GraphScope-NetworkX This article demonstrate how to analyze graph with GraphScope in the style of NetworkX. NetworkX is a tool for graph theory and complex network modeling developed in Python and it has a simple and easy-to-use graph analysis interface. GraphScope provides a set of NetworkX-compatible graph analysis interfaces that not only support the use of simple and easy-to-use interfaces like NetworkX but also provide high-performance graph analysis algorithms to support the processing of ultra-large-scale graph data.

What is NetworkX

NetworkX is a tool for graph theory and complex network modeling developed in Python. It comes with built-in graph and complex network analysis algorithms and provides a simple and easy-to-use graph analysis interface that allows for easy analysis of complex network data and simulation modeling. NetworkX’s interface design is very concise, making it easy for novices to quickly develop their understanding of graph data. Furthermore, the interface is easy to use for small to medium-sized data sets.

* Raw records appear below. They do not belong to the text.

/-- Write `n` bytes at an address; `bad` marks them poisoned. -/
def SeRunSt.write (r : SeRunSt) (e : SeRef) (va n v : Nat) (bad : Bool) : SeRunSt :=
  (linePieces va n).foldl (fun (t : SeRunSt) p =>
    if !t.going then t
    else
      match t.pa e (va + p.1) .write with
      | (r1, none) => r1
      | (r1, some pa) =>
        let off := pa % 128
        let en := (2 ^ p.2 - 1) * 2 ^ off
        let touched := (if en % 2 ^ 64 = 0 then 0 else 1) + (if en / 2 ^ 64 = 0 then 0 else 2)
        let l : Line := ⟨BitVec.ofNat 1024 (bits v (8 * p.1) (8 * p.2) * 2 ^ (8 * off)), if bad then BitVec.ofNat 2 touched else 0⟩
        match r1.s.seWriteLine e pa l en t.d.direct with
        | (s1, 0) => { r1 with s := s1 }
        | (s1, k) => { r1 with s := s1, stop := some (k, va + p.1) }) r

/-- R734: the record of a consumed poisoned codeword. -/
def State.seConsumed (s : State) (e : SeRef) : State :=
  s.rasWrite { det 1 6 e.site (0x80 + (match e with | .cd _ k => k.val | .hub k => k.val)) 1 with consumed := true, arg0 := 3 }

/-- One unit of a COPY: it is read before it is written (R535); poison ends the descriptor (R734). -/
def SeRunSt.copyUnit (r : SeRunSt) (e : SeRef) (src dst n : Nat) : SeRunSt :=
  let (r1, u) := r.read e src n
  if !r1.going then r1
  else
    match u.poison with
    | none =>
      let r2 := r1.write e dst n u.v false
      if r2.going then { r2 with d := { r2.d with bytes := r2.d.bytes + n } } else r2
    | some k =>
      let r2 := if k = 0 then r1 else r1.write e dst k u.v false
      if !r2.going then r2
      else
        let len := min (n - k) (64 - (src + k) % 64)
        let r3 := r2.write e (dst + k) len (bits u.v (8 * k) (8 * len)) true
        if !r3.going then r3
        else { r3 with s := r3.s.seConsumed e, d := { r3.d with bytes := r3.d.bytes + k }, stop := some (6, src + k) }

/-- The bytes of a pattern from an address on. -/
def patternBytes (pattern va n : Nat) : Nat :=
  ofBytes ((upTo n).map (fun i => BitVec.ofNat 8 (bits pattern (8 * ((va + i) % 8)) 8)))

/-- One unit of a PATTERN. -/
def SeRunSt.patternUnit (r : SeRunSt) (e : SeRef) (dst n : Nat) : SeRunSt :=
  let r1 := r.write e dst n (patternBytes (r.d.w 1) dst n) false
  if r1.going then { r1 with d := { r1.d with bytes := r1.d.bytes + n } } else r1

/-- A run stops with a status at an address. -/
def SeRunSt.halt (r : SeRunSt) (s : State) (status va : Nat) : SeRunSt := ⟨s, r.d, some (status, va), r.fault⟩

/-- A run goes on with `n` more bytes done. -/
def SeRunSt.more (r : SeRunSt) (s : State) (n : Nat) : SeRunSt := ⟨s, { r.d with bytes := r.d.bytes + n }, r.stop, r.fault⟩

/-- A line whose codeword `k` is poisoned. -/
def poisonedCodeword (k : Nat) : Line := ⟨0, BitVec.twoPow 2 k⟩

/-- R734: the element of a poisoned source is written poisoned at its destination. -/
def State.sePoison (s : State) (e : SeRef) (pa n : Nat) (direct : Bool) : State :=
  ((s.uncached e.site (s.seTag e) (pa / 128) (.wrP (poisonedCodeword (pa % 128 / 64)) ((2 ^ n - 1) <<< (pa % 128))) direct).1).seConsumed e

/-- One element of a REDUCE at its home. -/
def SeRunSt.reduceOne (r : SeRunSt) (e : SeRef) (op size n src dst pa : Nat) (u : UnitRead) : SeRunSt :=
  if regionOf pa ≠ .dram then r.halt r.s 4 dst
  else if u.poison.isSome then r.halt (r.s.sePoison e pa n r.d.direct) 6 src
  else
    match r.s.reduceAt (r.s.seTag e) pa op size u.v 0 with
    | (s1, a) => match a.st with
      | .ok => r.more s1 n
      | .error => r.halt s1 5 dst
      | .gone => r.halt s1 6 dst

/-- One element of a REDUCE. -/
def SeRunSt.reduceElem (r : SeRunSt) (e : SeRef) (op size n src dst : Nat) : SeRunSt :=
  match r.read e src n with
  | (r1, u) =>
    if !r1.going then r1
    else
      match r1.pa e dst .atomic with
      | (r2, none) => r2
      | (r2, some pa) => r2.reduceOne e op size n src dst pa u

/-- The units of a row not yet moved, from byte `done` of the descriptor on: offset and length. -/
def unitsOf (rowBytes unit base done : Nat) : List (Nat × Nat) :=
  ((upTo ((rowBytes + unit - 1) / unit)).filter (fun i => decide (done ≤ base + i * unit))).map
    (fun i => (i * unit, min unit (rowBytes - i * unit)))

/-- One unit of the running descriptor is moved. -/
def SeRunSt.move (r : SeRunSt) (e : SeRef) (src dst n : Nat) : SeRunSt :=
  match r.d.op with
  | some .copy => r.copyUnit e src dst n
  | some .pattern => r.patternUnit e dst n
  | some .reduce => (match r.d.red with
    | some (op, size, k) => r.reduceElem e op size k src dst
    | none => r)
  | _ => r

/-- A unit whose request has to wait is not begun; what was done before it stands. -/
def SeRunSt.orWait (before after : SeRunSt) : SeRunSt :=
  if after.s.hold && decide (0 < before.d.bytes) then ⟨before.s, before.d, before.stop, true⟩ else after

/-- One unit of the running descriptor: the row, and the offset and length in it. -/
def SeRunSt.unit (r : SeRunSt) (e : SeRef) (row : Nat) (u : Nat × Nat) : SeRunSt :=
  if r.going then r.orWait (r.move e (r.d.src row + u.1) (r.d.dst row + u.1) u.2) else r

/-- The size of a unit. -/
def SeDesc.step (d : SeDesc) : Nat :=
  match d.op with
  | some .reduce => (match d.red with | some (_, _, n) => n | none => 1)
  | _ => 256

/-- The units of one row. -/
def SeRunSt.row (r : SeRunSt) (e : SeRef) (done row : Nat) : SeRunSt :=
  (unitsOf r.d.rowBytes r.d.step (row * r.d.rowBytes) done).foldl (fun t u => t.unit e row u) r

/-- R535: run a descriptor from where it stands. -/
def SeRunSt.go (r : SeRunSt) (e : SeRef) : SeRunSt :=
  (upTo r.d.rows).foldl (fun t row => t.row e r.d.bytes row) r

/-! ## Fetch -/

/-- R532: whether the completion record's page translates to DRAM of this module. -/
def SeDesc.compBad (d : SeDesc) : Bool :=
  d.comp && (match findRun d.runs (d.compVa / 2 ^ 16) .write with
    | some p => decide (regionOf (p.pa + d.compVa % 2 ^ 16) ≠ .dram)
    | none => false)

/-- A descriptor joins the queue. -/
def State.seJoin (s : State) (e : SeRef) (d : SeDesc) : State :=
  let k := s.seSt e.ix
  s.putSe e { k with queue := k.queue ++ [d], fetching := none }

/-- The runs the queue holds. -/
def SeSt.used (k : SeSt) : Nat := (k.queue.map (fun d => runCount d.runs)).sum

/-- Pages whose runs fit a store of `cap` runs. -/
def fitRuns (cap : Nat) (rs : List RunPage) : List RunPage :=
  rs.take ((upTo (rs.length + 1)).filter (fun n => decide (runCount (rs.take n) ≤ cap))).length.pred

/-- R530 to R533: a descriptor that has been read is translated and joins the queue, or waits on a fault. -/
def State.seQueue (s : State) (e : SeRef) (d : SeDesc) : State :=
  match s.seTranslateAll e d.pages d.runs with
  | (s1, rs, none) =>
    let d1 := { d with runs := rs }
    let k := s1.seSt e.ix
    if d1.compBad then s1.seJoin e { d with runs := [], status := some 3 }
    else if k.used + runCount rs ≤ 16384 then s1.seJoin e d1
    else if k.queue.isEmpty then s1.seJoin e { d with runs := fitRuns 16384 rs }
    else s1.wait
  | (s1, _, some (_, _, .status n)) => s1.seJoin e { d with runs := [], status := some n, errVa := d.dst 0 }
  | (s1, rs, some (p, acc, .fault f)) =>
    let k := s1.seSt e.ix
    ((s1.setSeSt e.ix { k with fetching := some { d with runs := rs } }).seFault e (p * 2 ^ 16) acc f).seShow e
  | (s1, rs, some (_, _, .ok _ _)) => s1.seJoin e { d with runs := rs }

/-- DESCRIPTOR_FETCH (R527, R530). -/
def descriptorFetch (e : SeRef) (s : State) : State :=
  s.commit fun s =>
    let k := s.seSt e.ix
    let fetch := s.fld e.db F.seDb_fetch
    if !s.seFetches e then s.answer .refused
    else match k.fetching with
      | some d => (s.seQueue e d).answer .ok
      | none =>
        if fetch = s.fld e.db F.seDb_prod ∨ 256 ≤ k.queue.length then s.answer .refused
        else
          let va := s.fld e.ring F.seRing_ring * 64 + 64 * (fetch % 2 ^ s.fld e.ctrl F.seCtrl_ringLog2)
          let blank : SeDesc := { idx := fetch, words := [], fetched := s.tick }
          let next (t : State) : State := t.setFld e.db F.seDb_fetch (fetch + 1)
          match s.seTranslate e va .read with
          | (s1, .fault f) => ((s1.seFault e va .read f).seShow e).answer .ok
          | (s1, .status n) => ((next s1).seJoin e { blank with status := some n }).answer .ok
          | (s1, .ok pa _) =>
            match s1.seReadLine e pa with
            | (s2, .error n) => ((next s2).seJoin e { blank with status := some n }).answer .ok
            | (s2, .ok l) =>
              if l.poison.getLsbD (pa % 128 / 64) then
                let s3 := s2.rasWrite { det 1 6 e.site 0 1 with consumed := true, arg0 := 7 }
                ((next s3).seJoin e { blank with status := some 6 }).answer .ok
              else
                let d := { blank with words := wordsOf 8 (bits l.data.toNat (8 * (pa % 128)) 512) }
                if d.bad then ((next s2).seJoin e { d with status := some 3 }).answer .ok
                else ((next s2).seQueue e d).answer .ok

/-! ## Running -/

/-- Replace a descriptor of the queue. -/
def SeSt.put (k : SeSt) (d : SeDesc) : SeSt := { k with queue := k.queue.map (fun x => if x.idx = d.idx then d else x) }

/-- R541: an expiry before the present tick has won. -/
def State.seLate (s : State) (e : SeRef) (d : SeDesc) : State × SeDesc :=
  if d.deadline ≠ 0 ∧ !d.late ∧ d.fetched + d.deadline < s.tick then
    (s.seFlag e F.seEvent_deadline (some d.idx), { d with late := true })
  else (s, d)

/-- COPY, PATTERN, REDUCE and NOTE (R535): the front descriptor runs until its data writes have ended, or until a
fault. -/
def seRun (e : SeRef) (op : SeOp) (s : State) : State :=
  s.commit fun s =>
    let k := s.seSt e.ix
    match k.front with
    | none => s.answer .refused
    | some d =>
      let stopped := (!s.flag e.ctrl F.seCtrl_enable || k.paused) && d.start.isNone
      let faulted := match s.unitFault (seUnit e.ix) with
        | some f => decide (f.stand = .held) || d.start.isSome
        | none => false
      if stopped || faulted || k.error || !s.up e.site || decide (d.op ≠ some op) || d.status.isSome then s.answer .refused
      else
        let d0 := { d with start := d.start.orElse (fun _ => some s.tick), runs := if d.marked then [] else d.runs, marked := false }
        let r := ({ s := s, d := d0 } : SeRunSt).go e
        let moved := r.d.bytes - d.bytes
        let s1 := r.s.count e.cntBytes F.seCntBytes_bytes moved
        match r.stop with
        | some (n, va) =>
          let (s2, d2) := s1.seLate e { r.d with status := some n, errVa := va, ended := some s1.tick }
          (s2.putSe e ((s2.seSt e.ix).put d2)).answer .ok
        | none =>
          if r.fault then (s1.putSe e ((s1.seSt e.ix).put r.d)).answer .ok
          else
            let (s2, d2) := s1.seLate e { r.d with status := some 0, ended := some s1.tick }
            (s2.putSe e ((s2.seSt e.ix).put d2)).answer .ok

/-! ## Completion -/

/-- R538: the image of a completion record. -/
def SeDesc.record (d : SeDesc) (e : SeRef) (sig : Nat) : List Byte :=
  let st := d.status.getD 0
  let eng := match e with | .cd _ k => k.val | .hub k => k.val
  toBytes 8 (1 + st * 2 + b2n d.late * 2 ^ 5 + e.site * 2 ^ 8 + eng * 2 ^ 12 + bits (d.w 0) 32 32 * 2 ^ 32)
    ++ toBytes 8 d.bytes
    ++ toBytes 8 (d.start.getD 0 % 2 ^ 32 + d.ended.getD 0 % 2 ^ 32 * 2 ^ 32)
    ++ toBytes 8 ((if st = 0 then 0 else d.errVa) + sig * 2 ^ 48)

/-- R537 step 3: the completion record is written where COMP_VA translates to DRAM. -/
def State.seRecord (s : State) (e : SeRef) (d : SeDesc) (sig : Nat) : State :=
  if !d.comp ∨ d.compVa % 32 ≠ 0 then s
  else
    match (match findRun d.runs (d.compVa / 2 ^ 16) .write with
      | some p => (s, SeXl.ok (p.pa + d.compVa % 2 ^ 16) p.host)
      | none => s.seTranslate e d.compVa .write) with
    | (s1, .ok pa _) =>
      if regionOf pa = .dram then
        (s1.uncached e.site (s1.seTag e) (pa / 128) (.wrP (placed pa (d.record e sig)) (spanOf pa 32)) true).1
      else s1
    | (s1, _) => s1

However, because NetworkX is based on the Python language, algorithm performance is not its strong suit, and it cannot effectively handle industrial-level large-scale graph data. In response to this challenge, GraphScope provides a set of NetworkX-compatible graph analysis interfaces that not only support the use of simple and easy-to-use interfaces like NetworkX but also provide high-performance graph analysis algorithms to support the processing of ultra-large-scale graph data.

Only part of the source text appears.